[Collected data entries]
==*==

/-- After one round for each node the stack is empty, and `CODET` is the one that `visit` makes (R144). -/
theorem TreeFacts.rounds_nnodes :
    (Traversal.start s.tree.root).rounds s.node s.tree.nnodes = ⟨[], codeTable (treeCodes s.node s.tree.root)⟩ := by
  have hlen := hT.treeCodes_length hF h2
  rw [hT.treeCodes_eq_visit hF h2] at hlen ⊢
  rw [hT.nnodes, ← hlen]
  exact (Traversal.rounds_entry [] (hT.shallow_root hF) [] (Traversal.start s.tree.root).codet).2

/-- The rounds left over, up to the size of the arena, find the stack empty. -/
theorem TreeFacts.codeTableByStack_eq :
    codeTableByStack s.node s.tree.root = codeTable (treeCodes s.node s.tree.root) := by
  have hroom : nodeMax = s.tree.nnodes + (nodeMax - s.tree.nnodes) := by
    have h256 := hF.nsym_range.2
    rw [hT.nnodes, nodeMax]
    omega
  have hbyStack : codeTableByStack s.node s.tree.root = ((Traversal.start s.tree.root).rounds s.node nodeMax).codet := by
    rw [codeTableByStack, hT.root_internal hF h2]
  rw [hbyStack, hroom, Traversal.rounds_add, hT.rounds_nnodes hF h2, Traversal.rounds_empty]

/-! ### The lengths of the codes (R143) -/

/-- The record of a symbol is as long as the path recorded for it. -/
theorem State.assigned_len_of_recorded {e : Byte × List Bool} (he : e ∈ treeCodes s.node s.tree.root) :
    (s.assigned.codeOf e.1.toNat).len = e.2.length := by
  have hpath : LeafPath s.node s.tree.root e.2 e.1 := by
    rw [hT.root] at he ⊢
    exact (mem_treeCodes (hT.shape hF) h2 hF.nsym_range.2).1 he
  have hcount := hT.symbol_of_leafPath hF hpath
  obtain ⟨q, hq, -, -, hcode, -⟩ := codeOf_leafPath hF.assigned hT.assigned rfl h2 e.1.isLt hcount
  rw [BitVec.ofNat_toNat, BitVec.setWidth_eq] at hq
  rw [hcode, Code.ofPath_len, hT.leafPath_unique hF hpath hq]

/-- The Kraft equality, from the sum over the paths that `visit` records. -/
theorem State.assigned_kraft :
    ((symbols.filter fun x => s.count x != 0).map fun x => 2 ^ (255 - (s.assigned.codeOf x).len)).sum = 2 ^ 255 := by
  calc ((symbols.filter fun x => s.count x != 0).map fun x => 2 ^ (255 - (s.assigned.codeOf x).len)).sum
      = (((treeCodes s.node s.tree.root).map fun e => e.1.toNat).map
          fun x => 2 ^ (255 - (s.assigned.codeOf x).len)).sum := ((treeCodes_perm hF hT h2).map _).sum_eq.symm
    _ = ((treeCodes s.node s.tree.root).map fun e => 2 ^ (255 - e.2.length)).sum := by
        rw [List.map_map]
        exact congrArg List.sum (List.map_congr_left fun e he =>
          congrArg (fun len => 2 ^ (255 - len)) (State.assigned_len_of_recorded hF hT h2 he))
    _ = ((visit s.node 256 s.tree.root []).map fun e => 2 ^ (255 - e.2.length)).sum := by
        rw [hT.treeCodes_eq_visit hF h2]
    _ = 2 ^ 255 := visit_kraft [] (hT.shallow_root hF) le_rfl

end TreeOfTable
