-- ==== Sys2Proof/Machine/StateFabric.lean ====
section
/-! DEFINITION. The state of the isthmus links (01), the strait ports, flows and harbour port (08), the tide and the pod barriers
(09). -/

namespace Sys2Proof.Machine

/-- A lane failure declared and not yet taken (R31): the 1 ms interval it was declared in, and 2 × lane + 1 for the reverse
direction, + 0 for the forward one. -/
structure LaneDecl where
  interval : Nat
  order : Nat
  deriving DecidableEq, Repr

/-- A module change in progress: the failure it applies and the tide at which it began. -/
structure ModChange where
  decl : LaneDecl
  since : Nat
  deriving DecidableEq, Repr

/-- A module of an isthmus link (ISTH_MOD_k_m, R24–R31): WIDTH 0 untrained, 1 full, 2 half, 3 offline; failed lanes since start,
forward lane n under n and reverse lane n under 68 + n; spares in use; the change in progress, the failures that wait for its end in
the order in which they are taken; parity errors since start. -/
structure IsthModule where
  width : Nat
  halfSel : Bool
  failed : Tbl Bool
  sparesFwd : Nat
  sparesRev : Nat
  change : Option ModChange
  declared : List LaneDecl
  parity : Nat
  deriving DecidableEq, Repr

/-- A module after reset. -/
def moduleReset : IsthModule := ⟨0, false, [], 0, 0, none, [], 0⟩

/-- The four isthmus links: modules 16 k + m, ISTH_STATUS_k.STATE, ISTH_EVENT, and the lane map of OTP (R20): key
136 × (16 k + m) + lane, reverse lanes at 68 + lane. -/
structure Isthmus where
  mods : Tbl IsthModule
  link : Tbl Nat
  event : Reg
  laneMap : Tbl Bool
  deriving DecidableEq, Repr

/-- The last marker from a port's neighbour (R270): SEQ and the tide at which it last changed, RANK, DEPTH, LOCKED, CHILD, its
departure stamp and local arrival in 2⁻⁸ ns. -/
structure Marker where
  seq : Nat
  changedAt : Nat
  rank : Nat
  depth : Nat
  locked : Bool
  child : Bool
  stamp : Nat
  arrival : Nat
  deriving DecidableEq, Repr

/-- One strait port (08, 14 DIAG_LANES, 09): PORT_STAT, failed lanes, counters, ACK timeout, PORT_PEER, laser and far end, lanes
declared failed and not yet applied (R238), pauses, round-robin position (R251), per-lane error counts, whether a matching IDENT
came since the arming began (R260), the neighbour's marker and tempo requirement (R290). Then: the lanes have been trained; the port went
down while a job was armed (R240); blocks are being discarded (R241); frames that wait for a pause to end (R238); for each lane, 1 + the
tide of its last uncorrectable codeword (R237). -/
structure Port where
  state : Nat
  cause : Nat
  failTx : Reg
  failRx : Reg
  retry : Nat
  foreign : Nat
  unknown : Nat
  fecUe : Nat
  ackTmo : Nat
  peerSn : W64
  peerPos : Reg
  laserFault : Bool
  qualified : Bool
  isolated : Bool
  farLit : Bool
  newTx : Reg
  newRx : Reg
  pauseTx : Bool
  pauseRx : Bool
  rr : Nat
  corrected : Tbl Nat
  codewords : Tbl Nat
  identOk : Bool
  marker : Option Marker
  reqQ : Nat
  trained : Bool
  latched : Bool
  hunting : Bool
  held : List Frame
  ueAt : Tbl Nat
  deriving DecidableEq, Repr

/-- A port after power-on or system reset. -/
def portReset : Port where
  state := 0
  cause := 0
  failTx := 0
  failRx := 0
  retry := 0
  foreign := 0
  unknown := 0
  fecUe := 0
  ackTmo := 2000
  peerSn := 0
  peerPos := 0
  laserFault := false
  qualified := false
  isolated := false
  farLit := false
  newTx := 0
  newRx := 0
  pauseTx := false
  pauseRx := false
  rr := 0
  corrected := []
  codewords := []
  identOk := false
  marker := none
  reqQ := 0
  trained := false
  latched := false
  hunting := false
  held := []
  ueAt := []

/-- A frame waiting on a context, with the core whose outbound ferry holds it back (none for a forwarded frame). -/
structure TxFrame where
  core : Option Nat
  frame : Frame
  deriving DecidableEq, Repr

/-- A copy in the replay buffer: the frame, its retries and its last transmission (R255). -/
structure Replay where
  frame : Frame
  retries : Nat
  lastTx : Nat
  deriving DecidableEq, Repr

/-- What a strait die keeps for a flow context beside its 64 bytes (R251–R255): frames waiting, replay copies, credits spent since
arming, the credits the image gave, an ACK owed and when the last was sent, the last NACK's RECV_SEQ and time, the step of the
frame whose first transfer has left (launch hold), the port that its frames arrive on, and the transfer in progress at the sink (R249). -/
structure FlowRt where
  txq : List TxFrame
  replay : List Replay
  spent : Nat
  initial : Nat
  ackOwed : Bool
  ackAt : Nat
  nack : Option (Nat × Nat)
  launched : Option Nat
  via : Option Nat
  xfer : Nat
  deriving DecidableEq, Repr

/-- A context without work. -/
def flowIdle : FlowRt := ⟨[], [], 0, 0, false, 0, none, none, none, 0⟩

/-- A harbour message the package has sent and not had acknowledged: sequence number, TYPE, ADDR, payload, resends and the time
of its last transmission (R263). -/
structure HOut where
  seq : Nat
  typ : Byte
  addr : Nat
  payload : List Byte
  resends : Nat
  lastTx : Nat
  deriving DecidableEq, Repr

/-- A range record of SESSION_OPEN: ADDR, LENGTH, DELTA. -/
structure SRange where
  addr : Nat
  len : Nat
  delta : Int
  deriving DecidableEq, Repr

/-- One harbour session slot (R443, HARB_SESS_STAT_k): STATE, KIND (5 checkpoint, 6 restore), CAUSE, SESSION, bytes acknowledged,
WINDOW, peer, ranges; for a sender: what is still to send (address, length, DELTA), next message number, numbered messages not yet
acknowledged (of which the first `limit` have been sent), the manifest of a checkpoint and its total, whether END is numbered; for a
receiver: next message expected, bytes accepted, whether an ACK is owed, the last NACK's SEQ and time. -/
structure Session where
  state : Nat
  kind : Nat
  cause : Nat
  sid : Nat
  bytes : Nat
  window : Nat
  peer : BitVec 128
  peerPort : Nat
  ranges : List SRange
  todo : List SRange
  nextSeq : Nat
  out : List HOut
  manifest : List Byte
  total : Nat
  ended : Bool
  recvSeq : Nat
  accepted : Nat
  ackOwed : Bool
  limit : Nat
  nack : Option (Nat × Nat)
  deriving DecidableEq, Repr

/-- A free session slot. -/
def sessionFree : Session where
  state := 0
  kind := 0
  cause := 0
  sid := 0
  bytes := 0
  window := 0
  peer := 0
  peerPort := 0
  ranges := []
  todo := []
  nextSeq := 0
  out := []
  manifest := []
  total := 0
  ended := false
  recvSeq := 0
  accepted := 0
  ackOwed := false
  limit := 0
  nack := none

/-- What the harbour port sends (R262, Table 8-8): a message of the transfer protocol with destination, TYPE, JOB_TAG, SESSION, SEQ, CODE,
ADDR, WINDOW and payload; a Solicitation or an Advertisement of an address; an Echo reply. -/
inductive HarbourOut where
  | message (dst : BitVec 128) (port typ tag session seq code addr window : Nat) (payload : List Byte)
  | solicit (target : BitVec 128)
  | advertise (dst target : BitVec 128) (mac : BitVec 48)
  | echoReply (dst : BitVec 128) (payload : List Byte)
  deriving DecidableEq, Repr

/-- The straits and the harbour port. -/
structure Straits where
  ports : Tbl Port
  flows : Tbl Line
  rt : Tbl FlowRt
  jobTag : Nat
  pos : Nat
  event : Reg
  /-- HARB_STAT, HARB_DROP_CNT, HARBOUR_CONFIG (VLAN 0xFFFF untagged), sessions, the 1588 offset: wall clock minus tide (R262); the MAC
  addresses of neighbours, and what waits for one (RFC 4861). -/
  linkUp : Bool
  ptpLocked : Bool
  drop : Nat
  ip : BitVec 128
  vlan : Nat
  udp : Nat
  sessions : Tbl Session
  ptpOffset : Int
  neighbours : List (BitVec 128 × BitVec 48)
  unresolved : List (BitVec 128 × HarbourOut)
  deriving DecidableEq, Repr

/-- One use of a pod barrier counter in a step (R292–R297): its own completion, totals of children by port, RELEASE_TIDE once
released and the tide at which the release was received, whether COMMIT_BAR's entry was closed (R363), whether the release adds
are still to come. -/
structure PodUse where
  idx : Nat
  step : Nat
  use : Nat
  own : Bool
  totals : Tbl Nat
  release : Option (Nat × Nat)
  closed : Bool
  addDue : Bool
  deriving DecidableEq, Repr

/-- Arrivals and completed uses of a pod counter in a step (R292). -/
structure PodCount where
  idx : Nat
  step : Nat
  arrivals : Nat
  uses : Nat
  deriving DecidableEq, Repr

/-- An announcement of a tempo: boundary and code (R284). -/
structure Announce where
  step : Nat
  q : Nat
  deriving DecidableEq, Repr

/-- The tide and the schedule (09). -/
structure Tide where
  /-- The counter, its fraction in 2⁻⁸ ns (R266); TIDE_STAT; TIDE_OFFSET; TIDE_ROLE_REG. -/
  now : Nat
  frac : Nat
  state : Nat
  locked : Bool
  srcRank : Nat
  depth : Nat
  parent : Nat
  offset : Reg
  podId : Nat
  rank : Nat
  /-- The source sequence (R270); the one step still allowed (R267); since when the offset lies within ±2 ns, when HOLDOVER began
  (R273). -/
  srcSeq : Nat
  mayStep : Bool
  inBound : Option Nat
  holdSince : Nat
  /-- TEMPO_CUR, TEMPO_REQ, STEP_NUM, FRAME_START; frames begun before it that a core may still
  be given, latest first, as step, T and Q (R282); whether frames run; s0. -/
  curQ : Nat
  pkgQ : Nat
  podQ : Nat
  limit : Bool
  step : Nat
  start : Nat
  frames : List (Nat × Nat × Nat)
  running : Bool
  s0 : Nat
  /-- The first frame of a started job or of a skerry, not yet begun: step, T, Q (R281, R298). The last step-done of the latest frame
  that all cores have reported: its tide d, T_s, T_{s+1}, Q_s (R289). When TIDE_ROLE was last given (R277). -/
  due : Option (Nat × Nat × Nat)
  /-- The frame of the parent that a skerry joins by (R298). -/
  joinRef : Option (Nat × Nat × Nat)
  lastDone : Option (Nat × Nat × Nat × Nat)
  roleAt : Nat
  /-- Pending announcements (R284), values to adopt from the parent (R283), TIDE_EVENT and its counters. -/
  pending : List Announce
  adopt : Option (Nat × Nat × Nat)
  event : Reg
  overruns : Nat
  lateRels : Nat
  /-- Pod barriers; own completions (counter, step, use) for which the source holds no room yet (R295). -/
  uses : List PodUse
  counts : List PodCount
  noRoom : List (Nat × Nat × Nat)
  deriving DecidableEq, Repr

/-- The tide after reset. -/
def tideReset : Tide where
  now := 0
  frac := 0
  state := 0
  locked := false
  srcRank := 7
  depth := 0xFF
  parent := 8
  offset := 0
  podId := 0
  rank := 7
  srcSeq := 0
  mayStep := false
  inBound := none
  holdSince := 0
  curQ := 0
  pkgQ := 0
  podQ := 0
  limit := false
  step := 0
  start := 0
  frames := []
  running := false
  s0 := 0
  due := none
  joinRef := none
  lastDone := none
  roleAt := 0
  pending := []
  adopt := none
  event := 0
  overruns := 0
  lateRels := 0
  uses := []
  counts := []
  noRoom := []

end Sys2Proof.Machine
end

==*==

- [Assigned task]: The answer must consist of every line from the data that holds the string "ModChange".

- [The completed task]:
structure ModChange where
  change : Option ModChange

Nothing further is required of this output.